One of the things I learned was that if you can really devote yourself you will be able to do anything. I come into math every morning so that I can go over the homework and so that I can understand what is happening in the class. I have learned that learning is a process and that you can’t expect to learn everything in one day. I used to think that I could spent ten minutes on an idea, but I learned that that is not true.

Math is still hard for me. Everyday I have to pay attention and I still don’t get the best grades. When I see the people around me getting better grades but I know that they don’t work as hard. It often makes me feel bad because I know that I am working harder but then I remember how much harder I had to work to get to where I am, even if things don’t always go as well as I would like them to.

Man, does this hit me so much harder than a generic inspirational story. And it rings truer. Math is still hard for her. But she's made a commitment to improve. She made it in 6th grade, then again in 7th, again in 8th, and in every year since then.

I mention this because I want teachers to remember what we are asking our struggling students to do.
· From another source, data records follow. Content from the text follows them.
-- ==== Sys2Proof/Certificates/Slice0/Obligations.lean ====
section
/-! DEFINITION. The statements for the provers: what the commands and the whole card do, by the numbered rules of the spec. -/

open Sys2Proof Sys2Proof.Machine

/-! ### The card as a whole -/

/-- A step carries out the command at the front of the queue with the queue's rest; on an empty queue the
card idles, which is the model's choice (log 3). -/
def Obligations.StepRunsTheFrontCommand : Prop :=
  (∀ (c : Instr) (rest : List Instr) (s : State),
    step { s with pending := c :: rest } = exec c { s with pending := rest }) ∧
  ∀ s : State, s.pending = [] → step s = .next s

/-- Every command of the part completes, also one that the state does not make possible, which is the
model's choice (log 1): it leaves the waiting commands as they are, and only the start-up unit's commands
touch the start-up unit. What is no command of the part is refused, which is the model's choice too
(log 18). R166, R167, R172, R173: the card leaves RUNNING only through RESET, and until then keeps its slot
and its image (R166), its configuration, and its steady lamp (R173). R34, R59: the pool's characters change
only by a received character, a received TEXT frame and the cold start. R22, R42, R156: the commands of the
highway, of the supervisor transmitter and every warm restart from the highway leave each line's inputs,
receiver, conditions, turnaround and assembler as they are. -/
def Obligations.CommandsCompleteAndKeepToTheirParts : Prop :=
  ((∀ (c : Instr) (s : State),
    (c.wellFormed = true →
      ∃ t, exec c s = .next t ∧ t.pending = s.pending ∧ (startsUp c = false → t.boot = s.boot)) ∧
    (c.wellFormed = false → exec c s = .refused .illFormed)) ∧
  ∀ (c : Instr) (s t : State), c ≠ .resetAsserted → s.running = true → s.boot.resetLow = false →
    exec c s = .next t →
    t.running = true ∧ t.boot.resetLow = false ∧ t.boot.slot = s.boot.slot ∧
    t.boot.image = s.boot.image ∧ t.boot.cfg = s.boot.cfg ∧ t.boot.lamp = s.boot.lamp) ∧
  ((∀ (c : Instr) (s t : State), storesText c = false → exec c s = .next t →
    t.store.pool = s.store.pool) ∧
  ∀ (c : Instr) (s t : State), ofHighwayOrSupervisor c = true → exec c s = .next t →
    ∀ m, t.inputs m = s.inputs m)

/-! ### Start-up unit -/

/-- R166, R22, R42, R62, R78, R95, R143, R156, R165, R173: RESET_ASSERTED ends all activity, and every
output takes its value for RESET. That the inputs go on reading what they read is the model's choice
(log 5), and so are the supervisor unit's empty composed list and next index 0 (log 21). -/
def Obligations.ResetEndsAllActivity : Prop :=
  ∀ s : State, ∃ t, exec .resetAsserted s = .next t ∧
    t.boot.card = .loading ∧ t.boot.resetLow = true ∧ t.boot.lamp = false ∧
    t.boot.cfg.stations = [] ∧ t.boot.cfg.intercept = none ∧
    StoreAtRest t ∧ RouterAtRest t ∧ PortAtRest t ∧ SupAtRest t ∧
    (∀ n, LineAtRest t n ∧ (t.line n).turn = none ∧
      (∀ pin, (t.line n).cond pin =
        { value := .open, spacingTimer := none, markingTimer := none, openTimer := none } ∧
        (t.line n).level pin = (s.line n).level pin)) ∧
    (∀ n unit, t.loopOut n unit = .marking ∧ t.motorOut n = false ∧ t.supOut unit = .marking) ∧
    t.highwayOut = none

/-- The invariants of the card hold in the state right at reset. -/
def Obligations.ResetMeetsTheInvariants : Prop :=
  PoolForm State.reset ∧ StoreAccounts State.reset ∧ ListsBounded State.reset ∧
  ChannelsBounded State.reset ∧ TurnaroundTimed State.reset ∧ ReceiverRests State.reset

/-- R166: when RESET goes high the slot is the number the straps make, SLOT0 the least significant, and
nothing else of the card moves. R167, R173: an image whose bytes do not sum to 0 mod 256 leaves the card
UNCONFIGURED, its lamp lit, every loop marking, every motor stopped and the highway undriven; nothing
but the start-up unit moves. R172, R173: a press outside RUNNING, or before the key was released for
20 ms, is not reported; the lamp of an UNCONFIGURED card changes at each toggle. That a press disarms
the key and a release of 20 ms arms it is how the model holds R172 (log 25, DESIGN CHOICE). -/
def Obligations.StartUpCommandsOutsideRunning : Prop :=
  (∀ (straps : BitVec 4) (s : State), s.boot.resetLow = true →
    ∃ t, exec (.resetReleased straps) s = .next t ∧ OnlyBoot s t ∧
      t.boot = { s.boot with resetLow := false, slot := t.boot.slot } ∧
      t.boot.slot.val = (straps.getLsbD 0).toNat + 2 * (straps.getLsbD 1).toNat
        + 4 * (straps.getLsbD 2).toNat + 8 * (straps.getLsbD 3).toNat) ∧
  (∀ (image : List Byte) (busy : Bool) (s : State), image.length = 256 →
    (image.map (·.toNat)).sum % 256 ≠ 0 → s.boot.card = .loading → s.boot.resetLow = false →
    ∃ t, exec (.imageReadComplete image busy) s = .next t ∧ OnlyBoot s t ∧
      t.boot = { s.boot with card := .unconfigured, image := image, lamp := true } ∧
      (∀ n unit, t.loopOut n unit = .marking ∧ t.motorOut n = false ∧ t.supOut unit = .marking) ∧
      t.highwayOut = none) ∧
  (∀ s : State,
    (s.boot.keyArmed = false ∨ s.running = false →
      ∃ t, exec .restartKeyPress s = .next t ∧ OnlyBoot s t ∧
        t.boot = { s.boot with keyArmed := false }) ∧
    (∃ t, exec .restartKeyReleased s = .next t ∧ OnlyBoot s t ∧
      t.boot = { s.boot with keyArmed := true }) ∧
    (s.boot.card = .unconfigured →
      ∃ t, exec .lampFlashToggle s = .next t ∧ OnlyBoot s t ∧
        t.boot = { s.boot with lamp := !s.boot.lamp }))

/-- R167, R22, R42, R62, R78, R95, R143, R156, R165: an image that passes takes the card into RUNNING, every
block in its state for entry to RUNNING. The timers of a condition begin with what its loop then reads
(R9). The conditions a mode does not keep rest, which is the model's choice (log 29). A port that finds
the highway BUSY awaits its IDLE state (R79, log 16, DEDUCED), and a key that reads low is disarmed
(R172, log 25). R171, R158: the CONFIG notices of the image are posted in their order to an empty queue:
the first 16 enter it and each later one is counted as lost, up to 255. The supervisor line stands in
letters case with no text case; the unit is IDLE, or has begun the line of the first notice (R161), whose
first character is held. That the next index is 0 in both, and the composed list empty in IDLE, is the
model's choice (log 21). -/
def Obligations.PassedImageEntersRunning : Prop :=
  (∀ (image : List Byte) (busy : Bool) (s : State), image.length = 256 →
    (image.map (·.toNat)).sum % 256 = 0 → s.boot.card = .loading → s.boot.resetLow = false →
    ∃ t, exec (.imageReadComplete image busy) s = .next t ∧
      t.pending = s.pending ∧
      t.boot = { s.boot with card := .running, image := image, cfg := (resolveImage image).1,
                             lamp := true,
                             keyArmed := s.boot.keyArmed && !Config.keyLow s.choices } ∧
      StoreAtRest t ∧ RouterAtRest t ∧ PortAtRest t ∧ t.port.awaitIdle = busy ∧
      (∀ n, LineAtRest t n ∧ (t.line n).rx.case = .letters ∧ (t.line n).tx.lineCase = .letters ∧
        (t.line n).tx.textCase = none ∧
        (t.line n).turn =
          (if (t.lineCfg n).mode = .half then some { waiting := true, timer := none } else none) ∧
        ∀ pin, (t.line n).level pin = (s.line n).level pin ∧
          (keepsCond (t.lineCfg n).mode pin = true →
            ((t.line n).cond pin).value = .open ∧ ((t.line n).cond pin).openTimer = some 60000 ∧
            ((t.line n).cond pin).markingTimer =
              (if (s.line n).level pin = .marking then some 200 else none) ∧
            ((t.line n).cond pin).spacingTimer =
              (if (s.line n).level pin = .spacing then some 300 else none)) ∧
          (keepsCond (t.lineCfg n).mode pin = false →
            (t.line n).cond pin =
              { value := .open, spacingTimer := none, markingTimer := none, openTimer := none }))) ∧
  (∀ (image : List Byte) (busy : Bool) (s : State), image.length = 256 →
    (image.map (·.toNat)).sum % 256 = 0 → s.boot.card = .loading → s.boot.resetLow = false →
    ∃ t, exec (.imageReadComplete image busy) s = .next t ∧
      t.sup.queue = ((resolveImage image).2.map Item.notice).take 16 ∧
      t.sup.lost = min 255 ((resolveImage image).2.length - 16) ∧
      t.sup.tx.lineCase = .letters ∧ t.sup.tx.textCase = none ∧ t.sup.tx.shift = none ∧
      t.sup.nextIndex = 0 ∧ t.sup.outstanding = false ∧ t.sup.midText = false ∧
      t.sup.discarded = false ∧
      ((resolveImage image).2 = [] →
        t.sup.phase = .idle ∧ t.sup.composed = [] ∧ t.sup.tx.holding = none) ∧
      ∀ notice rest, (resolveImage image).2 = notice :: rest →
        t.sup.phase = .line ∧
        ∃ code, t.sup.tx.holding = some ⟨code, .composed, 0, false⟩ ∧
          code :: t.sup.composed.map (·.code) = (printedLine notice.words).map (·.code))
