@[simp] theorem State.linesLook_inputs (s : State) (r : RecIx) (oldCount : Nat) (oldComplete : Bool) (l : List Line) (m : Line) : (State.linesLook s r oldCount oldComplete l).inputs m = s.inputs m := by
  induction l generalizing s with
  | nil => rfl
  | cons x xs ih =>
    simp only [State.linesLook]
    repeat' split
    all_goals simp [ih]

@[simp] theorem State.textChanged_inputs (s : State) (r : RecIx) (oldCount : Nat) (oldComplete : Bool) (m : Line) : (s.textChanged r oldCount oldComplete).inputs m = s.inputs m := by
  simp only [State.textChanged]
  repeat' split
  all_goals simp

@[simp] theorem State.cutShort_inputs (s : State) (r : RecIx) (m : Line) : (s.cutShort r).inputs m = s.inputs m := by
  simp only [State.cutShort]
  repeat' split
  all_goals simp

@[simp] theorem State.dropSendOf_inputs (s : State) (ref : CopyRef) (m : Line) : (s.dropSendOf ref).inputs m = s.inputs m := by
  simp only [State.dropSendOf]
  repeat' split
  all_goals simp

@[simp] theorem State.forgetCopy_inputs (s : State) (ref : CopyRef) (m : Line) : (s.forgetCopy ref).inputs m = s.inputs m := by
  simp only [State.forgetCopy]
  repeat' split
  all_goals simp

@[simp] theorem State.withdrawCopy_inputs (s : State) (ref : CopyRef) (m : Line) : (s.withdrawCopy ref).inputs m = s.inputs m := by
  simp only [State.withdrawCopy]
  repeat' split
  all_goals simp

@[simp] theorem State.discardRecord_inputs (s : State) (r : RecIx) (m : Line) : (s.discardRecord r).inputs m = s.inputs m := by
  simp only [State.discardRecord]
  repeat' split
  all_goals simp

@[simp] theorem State.endRecord_inputs (s : State) (r : RecIx) (m : Line) : (s.endRecord r).inputs m = s.inputs m := by
  simp only [State.endRecord]
  repeat' split
  all_goals simp

@[simp] theorem State.endTakeRecord_inputs (s : State) (k : CtxIx) (t : Take) (m : Line) : (s.endTakeRecord k t).inputs m = s.inputs m := by
  simp only [State.endTakeRecord]
  repeat' split
  all_goals simp

@[simp] theorem State.dropClaim_inputs (s : State) (k : CtxIx) (m : Line) : (s.dropClaim k).inputs m = s.inputs m := by
  simp only [State.dropClaim]
  repeat' split
  all_goals simp

@[simp] theorem State.giveUpTake_inputs (s : State) (k : CtxIx) (t : Take) (m : Line) : (s.giveUpTake k t).inputs m = s.inputs m := by
  simp only [State.giveUpTake]
  repeat' split
  all_goals simp

@[simp] theorem State.abandonTake_inputs (s : State) (k : CtxIx) (t : Take) (reason : Reason) (m : Line) : (s.abandonTake k t reason).inputs m = s.inputs m := by
  simp only [State.abandonTake]
  repeat' split
  all_goals simp

@[simp] theorem State.answerClose_inputs (s : State) (k : CtxIx) (m : Line) : (s.answerClose k).inputs m = s.inputs m := by
  simp only [State.answerClose]
  repeat' split
  all_goals simp

@[simp] theorem State.endTaking_inputs (s : State) (l : List RecIx) (m : Line) : (State.endTaking s l).inputs m = s.inputs m := by
  induction l generalizing s with
  | nil => rfl
  | cons x xs ih =>
    simp only [State.endTaking]
    repeat' split
    all_goals simp [ih]

@[simp] theorem State.returnCopies_inputs (s : State) (m : Line) : (s.returnCopies).inputs m = s.inputs m := by
  simp only [State.returnCopies]
  repeat' split
  all_goals simp

@[simp] theorem State.startHoldOff_inputs (s : State) (m : Line) : (s.startHoldOff).inputs m = s.inputs m := by
  simp only [State.startHoldOff]
  repeat' split
  all_goals simp

@[simp] theorem State.warmRestart_inputs (s : State) (sender : Slot) (received : Bool) (m : Line) : (s.warmRestart sender received).inputs m = s.inputs m := by
  simp only [State.warmRestart]
  repeat' split
  all_goals simp

@[simp] theorem State.round_inputs (s : State) (rivals : List Nat) (m : Line) : (s.round rivals).inputs m = s.inputs m := by
  simp only [State.round]
  repeat' split
  all_goals simp

@[simp] theorem State.undrive_inputs (s : State) (m : Line) : (s.undrive).inputs m = s.inputs m := by
  simp only [State.undrive]
  repeat' split
  all_goals simp

@[simp] theorem State.offerReported_inputs (s : State) (k : CtxIx) (m : Line) : (s.offerReported k).inputs m = s.inputs m := by
  simp only [State.offerReported]
  repeat' split
  all_goals simp

@[simp] theorem State.claimReported_inputs (s : State) (k : CtxIx) (m : Line) : (s.claimReported k).inputs m = s.inputs m := by
  simp only [State.claimReported]
  repeat' split
  all_goals simp

@[simp] theorem State.textReported_inputs (s : State) (k : CtxIx) (d : Driven) (m : Line) : (s.textReported k d).inputs m = s.inputs m := by
  simp only [State.textReported]
  repeat' split
  all_goals simp

@[simp] theorem State.closeReported_inputs (s : State) (k : CtxIx) (m : Line) : (s.closeReported k).inputs m = s.inputs m := by
  simp only [State.closeReported]
  repeat' split
  all_goals simp

@[simp] theorem State.answerReported_inputs (s : State) (k : CtxIx) (m : Line) : (s.answerReported k).inputs m = s.inputs m := by
  simp only [State.answerReported]
  repeat' split
  all_goals simp

@[simp] theorem State.dropAnswer_inputs (s : State) (tag : Tag) (reason : Reason) (m : Line) : (s.dropAnswer tag reason).inputs m = s.inputs m := by
  simp only [State.dropAnswer]
  repeat' split
  all_goals simp

@[simp] theorem State.claim_inputs (s : State) (k : CtxIx) (t : Take) (m : Line) : (s.claim k t).inputs m = s.inputs m := by
  simp only [State.claim]
  repeat' split
  all_goals simp

@[simp] theorem State.claimDecision_inputs (s : State) (tag : Tag) (cls : Precedence) (station : StationCode) (length : Option Nat) (cpm attempt : Nat) (m : Line) : (s.claimDecision tag cls station length cpm attempt).inputs m = s.inputs m := by
  simp only [State.claimDecision]
  repeat' split
  all_goals simp

@[simp] theorem State.weighLost_inputs (s : State) (tag : Tag) (cls : Precedence) (attempt : Nat) (m : Line) : (s.weighLost tag cls attempt).inputs m = s.inputs m := by
  simp only [State.weighLost]
  repeat' split
  all_goals simp

@[simp] theorem State.weighOffer_inputs (s : State) (tag : Tag) (cls : Precedence) (station : StationCode) (length : Option Nat) (cpm attempt : Nat) (m : Line) : (s.weighOffer tag cls station length cpm attempt).inputs m = s.inputs m := by
  simp only [State.weighOffer]
  repeat' split
  all_goals simp

@[simp] theorem State.takeClaim_inputs (s : State) (k : CtxIx) (c : Send) (claimant : Slot) (m : Line) : (s.takeClaim k c claimant).inputs m = s.inputs m := by
  simp only [State.takeClaim]
  repeat' split
  all_goals simp
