theorem State.supCountFill_ListsBounded (s : State) (hinv : ListsBounded s) : ListsBounded (s.supCountFill) := by
  simp only [State.supCountFill]
  repeat' split
  all_goals (try (with_reducible repeat (first | assumption | apply State.modCopy_ListsBounded)))
  all_goals (first | rfl | exact Nat.le_refl _ | (simp; done))

end Sys2Proof.Machine
end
We are asking our students to work harder than their peers to catch up in math, and then continue working harder than their peers for the rest of their educational lives. That's a huge thing to ask of an 8 year old, or an 11 year old, or a 15 year old. But that's what we're asking.

I believe that kids can grow smarter with hard work and dedication. I've seen it firsthand. But now, thanks to Ana's email, I know just how hard  that hard work can be.